Rotational Motion / Torque problem (what did i do wrong?)

[PsychonautQQ]

Homework Statement

A thin, light wire is wrapped around the rim of a wheel,. The wheel rotates without friction about a stationary horizontal axis that passes through the center of the wheel. The wheel is a uniform disk with radius R = .280m. An object of mass m=4.2kg is suspended from the free end of the wire. The system is released from rest and the suspended object descends with constant acceleration. If the suspended object moves downward a distance of 3m in 2s what is the mass of the wheel?

Homework Equations

Idisk = 1/2mr^2
τ=Iα
αr=a
1/2at^2=x

The Attempt at a Solution

First I figured out the acceleration of the block with 1/2at^2=x. With x = 3 and t = 2 you get a=6/4.
Then i set up τ=Iα=1/2*mw*r^2*(a/r)=mb*g*r
(mb = mass bock and mw = mass wheel, i also substituted a/r for α.

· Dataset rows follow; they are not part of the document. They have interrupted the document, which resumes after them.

-- ==== Sys2Proof/Syntax.lean ====
section
/-!
DEFINITION. The commands and events of the table, one constructor per row, with the operands the row's rules need:
what the sender chooses (a register value, an address) and what the physical world decides (a level, a measured value).
-/
namespace Sys2Proof

/-- The register-bus masters, numbered 1 to 8 in this order (R14). -/
inductive Master where
  | keeper | watch1 | watch2 | watch3 | watch4 | pcie | qspi | debug
  deriving DecidableEq, Repr

/-- An input comparator of a bank: a channel's own ball or the bank's spare pin (R95, R385). -/
inductive InPin where
  | ch (n : Ch)
  | spb (p : Pod)
  deriving DecidableEq, Repr

/-- An axis pin (R121). -/
inductive AxPin where
  | a | b | z
  deriving DecidableEq, Repr

/-- A supply rail with a supervisor (R323). -/
inductive Rail where
  | vdd | vddaux | avdd | peVdd | peVddh
  | vio (p : Pod)
  deriving DecidableEq, Repr

/-- What the error check of a store word finds when the word is read (R217). -/
inductive Ecc where
  | clean | single | double
  deriving DecidableEq, Repr

/-- What a store master asks of a bank in one cycle (R207). -/
inductive StoreOp where
  | read
  | write (data : List Byte)
  | partialWrite (bytes : List (Option Byte))
  deriving DecidableEq, Repr

/-- One request for a bank in one cycle: the store master 0 to 24 (R213), the offset of the 16-byte word, the access and
what its error check finds. -/
structure StoreReq where
  master : Fin 25
  offset : Nat
  op     : StoreOp
  ecc    : Ecc
  deriving DecidableEq, Repr

/-- A PCI Express memory request to BAR2 (R223). -/
inductive WinAccess where
  | read (offset : Nat) (len : Nat)
  | write (offset : Nat) (bytes : List (Option Byte))
  deriving DecidableEq, Repr

/-- The link rate (R247). -/
inductive LinkSpeed where
  | gt25 | gt50 | gt80
  deriving DecidableEq, Repr

/-- A configuration request: a read, or a write of one of the function controls that R240, R241, R250 to R252 use. -/
inductive CfgReq where
  | readId
  | busMaster (on : Bool)
  | d3hot (on : Bool)
  | pmeEnable (on : Bool)
  | msixEnable (on : Bool)
  | msiEnable (on : Bool) (log2 : Fin 6)
  | maxPayload (log2 : Fin 2)
  | maxReadReq (log2 : Fin 3)
  | complTimeout (enc : BitVec 4)
  deriving DecidableEq, Repr

/-- What a serial sensor sent in one frame (R130 to R132): the position bits as received, the check bits as received, the
BiSS-C error and warning bits (active low), and the delay from clock edge to data in ticks. -/
structure SerFrame where
  pos   : BitVec 32
  crc   : BitVec 8
  nE    : Bool
  nW    : Bool
  delay : Nat
  deriving DecidableEq, Repr

/-- The frame faults of R130 and R131 that end in SER_TMO are one event; a low pulse of SAFE_n by its width (R379). -/
inductive SafePulse where
  | below2ns | between | atLeast5ns
  deriving DecidableEq, Repr

/-- What wakes the device (R356). -/
inductive WakeSrc where
  | axis (k : Ax)
  | channel (n : Ch)
  | pcie | qspi | supply | safeN | clock
  deriving DecidableEq, Repr

/-- The physical response a measurement times (R330, R331). Cable: the echo delay of each of the 16 shots in frac, where one
was found. Load: whether the high and low drive crossed the threshold, the two static samples, and the rise time in frac
where the threshold was crossed. -/
inductive MeasRaw where
  | cable (shots : List (Option Nat))
  | load (hi : Bool) (lo : Bool) (pullUp : Bool) (pullDown : Bool) (rise : Option Nat)
  | failed (detail : Fin 8)
  deriving DecidableEq, Repr

/-- One record of a decrypted patch payload (R203). -/
structure PatchRec where
  podMask : BitVec 8
  start   : Nat
  words   : List (BitVec 128)
  deriving DecidableEq, Repr

/-- What the control-store fetches of one dispatch find (R199, R200): the words with a single-bit error, and whether a 17th word
came without a yield point. [DESIGN CHOICE, log entry 44] -/
structure Fetch where
  corr : List (Fin 4096) := []
  over_ : Bool := false
  deriving DecidableEq, Repr

/-- A patch container as the loader's checks see it (R202, R204). The results of the cryptographic primitives are operands. -/
structure PatchIn where
  formatOk   : Bool
  targetStep : Byte
  level      : Nat
  keyHashOk  : Bool
  sigOk      : Bool
  tagOk      : Bool
  recs       : List PatchRec
  deriving DecidableEq, Repr

/-- A boot image as the ROM's checks see it (R347, R349). -/
structure ImageIn where
  present    : Bool
  formatOk   : Bool
  targetStep : Byte
  level      : Nat
  keyHashOk  : Bool
  hdrSigOk   : Bool
  keeperOk   : Bool
  serviceOk  : Bool
  subsystem  : W
  patch      : Option PatchIn
  deriving DecidableEq, Repr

This equation reduces to 1/2*mw*a = mb*g
with a = 6/4 we get
6/8*mw = mb*g
mb is given at 4.2 so mw equals 55kg which is wrong. What am I doing wrong? The answer key has them giving the answer using energy equations which is all fine and good, but I'm confused why this isn't working.

 

[barryj]

I think you are on the right track. Do you know the correct answer?
You have a correct at 1.5. Alpha = a/r. T = I X alpha. Find the torque. Knowing the acceleration of the 4.2 kg mass you can find the tension in the string. The tension will give you the torque. Plug in and you should be successful.

From your incorrect answer of 55kg, it seems that you did not calculate the tension in the wire correctly. Draw a FBD of the block show the mg and the T and using the acceleration find the T correctly.

 

[haruspex]

Then i set up τ=Iα=1/2*mw*r^2*(a/r)=mb*g*r

That last part is wrong. Let the tension in the wire be T, and treat the forces on and acceleration of the wheel separately from those on the block .

 

[harts]

The tension in the string, which is the source of torque for this scenario, is not equal to m_b*g. Remember that the acceleration that you calculated wasn't g.